Added the last modified date.

I don't think this is used in Notebooks. It is used in Coastlines and other places.

From more testing, I'm not sure it makes a massive difference, but I think it's worth having as an option still.

robbibt commented 7 months ago

This is fantastic @alexgleith! As someone from a non-ICT background I don't really have as good an understanding of this stuff as I should - any chance you could add one additional sentence to the doc string explaining why/when using threads vs processes might be a better option? (just something not super technical to help beginner users make a more informed choice)

alexgleith commented 7 months ago

No worries, @robbibt. Done.

The longer explanation from my (still kind of lay person) view is that a process is a whole new operation, whereas a thread is running in the existing operation. Think of it as like spawning a new machine (process) to do some work, instead of doing another piece of work on the existing machine (thread).

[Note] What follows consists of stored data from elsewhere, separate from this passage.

/-- One choice is dispatched to its owner; a choice of this module's own experts goes to its tile at once (R27, R122);
a cancelled one goes hollow (R131). -/
def dispatchOne (s : State) (seq : Nat) (c : ChoiceRec) : State :=
  match s.step seq with
  | none => s
  | some x =>
    let g := groupOf s x.group
    let slice := quarterOf x.n c.token
    let hollow := stepStale s seq
    let (bs, draws) := if hollow then ([], 0) else dispatchRow s seq x c.token
    let s := if hollow then s else noteReads s (x.inAddr + c.token * x.route.rowLen) x.route.rowLen
    let p : ExPkt := { kind := 1, hollow, destTile := c.destTile, group := x.group, reforms := g.reforms, gen := x.gen
                       mscSeq := x.msc, hash := stepHash s x, srcRank := g.rank, layer := x.layer, slot := c.slot
                       expSlot := c.expSlot, choice := b2n c.second, token := c.token }
    let s := countDraws s draws
    let fs := if hollow then [(0, [])] else fragments bs
    let s := s.modStep seq fun y => { y with choices := y.choices.map fun d =>
      if d.token = c.token && d.expert = c.expert then { d with sent := true } else d }
    let s := if hollow then count s (bankRun slice) 2 else s
    if c.destEp = endpointId s then
      fs.foldl (fun s f => bringDispatch s slice { p with frag := f.1, data := f.2 }) (count s (bankRun slice) 1)
    else match g.rankOf c.destEp with
      | none => s
      | some r => fs.foldl (fun s f => sendStep s x slice r .runner { p with frag := f.1, data := f.2 })
          (count s (bankRun slice) 0)

/-- The surviving choices for an owner, in list order, that have not been sent (R100, R122). -/
def unsentFor (x : LStep) (ep : Nat) : List ChoiceRec :=
  sortBy dispatchBefore (x.choices.filter fun c => !c.spill && !c.sent && c.destEp = ep)

/-- A member that has armed is sent its dispatches (R122 step 2). Pages of the input rows without a DRAM copy are fetched first (R369,
R390), and lines that peers hold (R454), but for a cancelled step, which sends no rows (R131); one that cannot be read aborts the step
(R394, R600). -/
def sendRows (s : State) (seq rank : Nat) : State :=
  match s.step seq with
  | none => s
  | some x =>
    let rows := if stepStale s seq then [] else [(x.inAddr, x.n * rowBytes x.xchg.inFmt x.xchg.hx)]
    let later (s : State) : State := s.modStep seq fun y => { y with armWait := insertSorted rank y.armWait }
    match rows.findSome? fun d => badPage s x.func d.1 d.2, rows.flatMap fun d => absentPages s d.1 d.2, windowLines s false rows with
    | some q, _, _ => abortUncorrectable s seq x q
    | none, [], [] => maybeCommit ((unsentFor x ((groupOf s x.group).endpoint rank)).foldl (fun s c => dispatchOne s seq c) s) seq
    | none, [], ls => askLines (later s) ls
    | none, ps, _ => waitForPages (later s) x.ctx x.stream ps

/-- A source sends again, in list order, what it had sent for a re-armed tile of a member, and the remaining entries as usual (R508). The
input rows are read again, so they wait for pages and lines as at the first sending; a step that has ended aborts no more. -/
def resendRows (s : State) (seq rank tile : Nat) : State :=
  match s.step seq with
  | none => s
  | some x =>
    let ep := (groupOf s x.group).endpoint rank
    let hit (c : ChoiceRec) : Bool := c.sent && !c.spill && c.destTile = tile && c.destEp = ep
    if !x.choices.any hit then s
    else if x.stage = .done then (sortBy dispatchBefore (x.choices.filter hit)).foldl (fun s c => dispatchOne s seq c) s
    else sendRows (s.modStep seq fun y => { y with choices := y.choices.map fun c => if hit c then { c with sent := false } else c }) seq rank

A process is very much separated, and inter-process communication is hard, whereas threads share a single process, and so can share memory and communicate directly that way.

Being "thread safe" is important too, to stop tasks stomping on each other's memory... I think most of what this function is being used for will be thread safe. Most stuff in Python is thread safe, these days, but it does need consideration.

My $0.02!

alexgleith commented 7 months ago

Ok cool!

I can't merge it in. I have no power here 😆

No rush. Maybe @omad has an opinion still.